* _What is expected_
Retype word for word the lines of the data below, from the first to the one bearing "simpa only [fetchCalls, List.append_nil]", with that one included.
******
/-- Settles O18: a read and a write of these registers fault alike, and the fault names the address. -/
theorem unimplementedRegionFaults : Obligations.UnimplementedRegionFaults := by
  intro s a b v
  simp only [busRead_eq_error, busWrite_eq_error, readFaults_unimplementedRegion, writeFaults_unimplementedRegion, or_self]
  refine ⟨fun hlo hhi hne => ⟨⟨trivial, hlo, hhi, hne⟩, trivial, hlo, hhi, hne⟩, id, fun h => ?_⟩
  obtain hfetch | ⟨i, u, hfetch, ⟨ea, hload, hread⟩ | ⟨ea, hstore, hwrite⟩⟩ := step_fault_cases h
  · exact .inl hfetch
  · obtain ⟨rfl, -⟩ := readFaults_unimplementedRegion.1 hread
    exact .inr ⟨i, u, hfetch, .inl hload⟩
  · obtain ⟨rfl, -⟩ := writeFaults_unimplementedRegion.1 hwrite
    exact .inr ⟨i, u, hfetch, .inr hstore⟩

/-! ### The record a fault leaves -/

theorem stepCall_faulted {s t : State} {f : Fault} (h : stepCall s = .faulted f t) :
    step s = .fault f ∧ t = s.atFault.latch f := by
  unfold stepCall at h
  split at h
  · cases h
  · cases h; exact ⟨‹_›, rfl⟩
  · cases h

/-- The opcode fetch records the call of its own read (20_memory.md R64). -/
theorem fetchBytes_one_events {s r : State} {bytes : List Byte} (h : fetchBytes 1 s = .ok (bytes, r)) :
    r.events = s.events ++ readCalls s.pc := by
  simpa only [fetchCalls, List.append_nil] using (fetchBytes_fetched h).events

/-- Settles O57: the bytes fetched up to `State.atFault` are known for each shape of a fault, and a fetch of `n` bytes records
exactly their calls (`Fetched.events`). -/
theorem callsBeforeAFaultAreRecorded : Obligations.CallsBeforeAFaultAreRecorded := by
  intro s t f h
  obtain ⟨hstep, rfl⟩ := stepCall_faulted h
  refine ⟨State.latch_fault _ f, ?_⟩
  rw [State.latch_events]
  obtain ⟨-, ⟨r, hfetch⟩ | ⟨i, u, hfetch, hexec⟩⟩ := step_fault hstep
  · rw [State.atFault_of_fetchFault hfetch]
    obtain ⟨n, bytes, hbytes, hread⟩ | ⟨b, hopcode, hf⟩ | ⟨op, mode, b, hopcode, hf⟩ := fetchInstr_error hfetch
    · exact .inr (.inl ⟨n, bytes, r, hfetch, hbytes, hread, (fetchBytes_fetched hbytes).events⟩)
    · exact .inr (.inr ⟨b, r, hfetch, hopcode, .inl hf, fetchBytes_one_events hopcode⟩)
    · exact .inr (.inr ⟨b, r, hfetch, hopcode, .inr ⟨op, mode, hf⟩, fetchBytes_one_events hopcode⟩)
  · rw [State.atFault_of_fetch hfetch]
    exact .inl ⟨i, u, hfetch, hexec, (fetchInstr_fetched hfetch).events⟩

end Sys2Proof.Machine
end

section
/-! PROOFS. The host's calls (70_reset_and_hazards.md R260 to R263). A step on a machine that is ready is a fetch, then an execution,
so a step statement is one about the bytes fetched. What `reset()` can do is said once (`resetCall_next`); power-on is `reset()` on a
constructed machine, and a constructed machine that is launched meets the invariant (`State.inv_launch_constructed`). -/

namespace Sys2Proof.Machine

/-! ### The step -/

/-- Settles O6: the fetch of an instruction is the fetch of its bytes, and a fetch of `n` bytes advances `PC` by `n`. -/
theorem stepRunsTheDecodedInstruction : Obligations.StepRunsTheDecodedInstruction :=
  fun _ _ _ _ _ hs hbytes hd => ⟨(fetchBytes_fetched hbytes).pc, step_of_fetch hs (fetchInstr_of_decode hbytes hd)⟩

/-- The decoder reads the whole encoding of an instruction, and no more. -/
theorem decode_encode (i : Instr) : decode (encode i) = .instr i [] := by
  simpa only [List.append_nil] using decodeOfEncodeIsIdentity i []

/-- Settles O7: stored bytes are fetched as they stand, and those of an encoding decode to its instruction. -/
theorem stepRunsTheStoredInstruction : Obligations.StepRunsTheStoredInstruction :=
  fun s i hs hstored => step_of_fetch hs (fetchInstr_of_decode (fetchBytes_of_peek (encode i) s hstored) (decode_encode i))

/-! ### `reset()` -/

/-- Where the mark is set already, `reset()` writes `PC` alone (70_reset_and_hazards.md R261). -/
theorem State.launch_of_launched {s : State} (h : s.resetDone = true) (target : Word) : s.launch target = s.setPc target := by
  rw [State.launch, ← h, State.setPc]

/-- Settles O28: under the invariant the vector lies in the last program bank, and the mark that `reset()` sets is set. -/
theorem resetCallWritesPcOnly : Obligations.ResetCallWritesPcOnly := by
  intro s hs
  obtain ⟨hcount, -⟩ := hs.banks_lt
  exact (resetCall_of_slots hs.notFaulted hs.banksFixed hcount).trans
    (congrArg Host.Outcome.next (State.launch_of_launched hs.launched _))

theorem readWord_ok {s t : State} {a w : Word} (h : readWord a s = .ok (w, t)) :
    ∃ lo hi u, Reads s a lo u ∧ Reads u (a + 1) hi t ∧ w = wordOfBytes lo hi := by
  unfold readWord at h
  split at h
  · cases h
  rename_i lo u hlo
  split at h
  · cases h
  rename_i hi t' hhi
  cases h
  exact ⟨lo, hi, u, busRead_eq_ok.1 hlo, busRead_eq_ok.1 hhi, rfl⟩

/-- A read that completes leaves the latch (20_memory.md R63). -/
theorem Reads.fault {s t : State} {ea : Word} {v : Byte} (h : Reads s ea v t) : t.fault = s.fault := by
  rcases reads_state h with rfl | ⟨slot, rfl⟩ <;> rfl

/-- A `reset()` that completes found an empty latch, and launches what the read of the vector leaves (R261, R263). -/
theorem resetCall_next {s t : State} (h : resetCall s = .next t) :
    s.fault = none ∧ ∃ target u, readWord Config.resetVector s = .ok (target, u) ∧ t = u.launch target := by
  unfold resetCall at h
  split at h
  · cases h
  rename_i hlatch
  split at h
  · cases h
  rename_i target u hread
  cases h
  exact ⟨hlatch, target, u, hread, rfl⟩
******
* _Response below_
/-- Settles O18: a read and a write of these registers fault alike, and the fault names the address. -/
theorem unimplementedRegionFaults : Obligations.UnimplementedRegionFaults := by
  intro s a b v
  simp only [busRead_eq_error, busWrite_eq_error, readFaults_unimplementedRegion, writeFaults_unimplementedRegion, or_self]
  refine ⟨fun hlo hhi hne => ⟨⟨trivial, hlo, hhi, hne⟩, trivial, hlo, hhi, hne⟩, id, fun h => ?_⟩
  obtain hfetch | ⟨i, u, hfetch, ⟨ea, hload, hread⟩ | ⟨ea, hstore, hwrite⟩⟩ := step_fault_cases h
  · exact .inl hfetch
  · obtain ⟨rfl, -⟩ := readFaults_unimplementedRegion.1 hread
    exact .inr ⟨i, u, hfetch, .inl hload⟩
  · obtain ⟨rfl, -⟩ := writeFaults_unimplementedRegion.1 hwrite
    exact .inr ⟨i, u, hfetch, .inr hstore⟩

/-! ### The record a fault leaves -/

theorem stepCall_faulted {s t : State} {f : Fault} (h : stepCall s = .faulted f t) :
    step s = .fault f ∧ t = s.atFault.latch f := by
  unfold stepCall at h
  split at h
  · cases h
  · cases h; exact ⟨‹_›, rfl⟩
  · cases h

/-- The opcode fetch records the call of its own read (20_memory.md R64). -/
theorem fetchBytes_one_events {s r : State} {bytes : List Byte} (h : fetchBytes 1 s = .ok (bytes, r)) :
    r.events = s.events ++ readCalls s.pc := by
  simpa only [fetchCalls, List.append_nil] using (fetchBytes_fetched h).events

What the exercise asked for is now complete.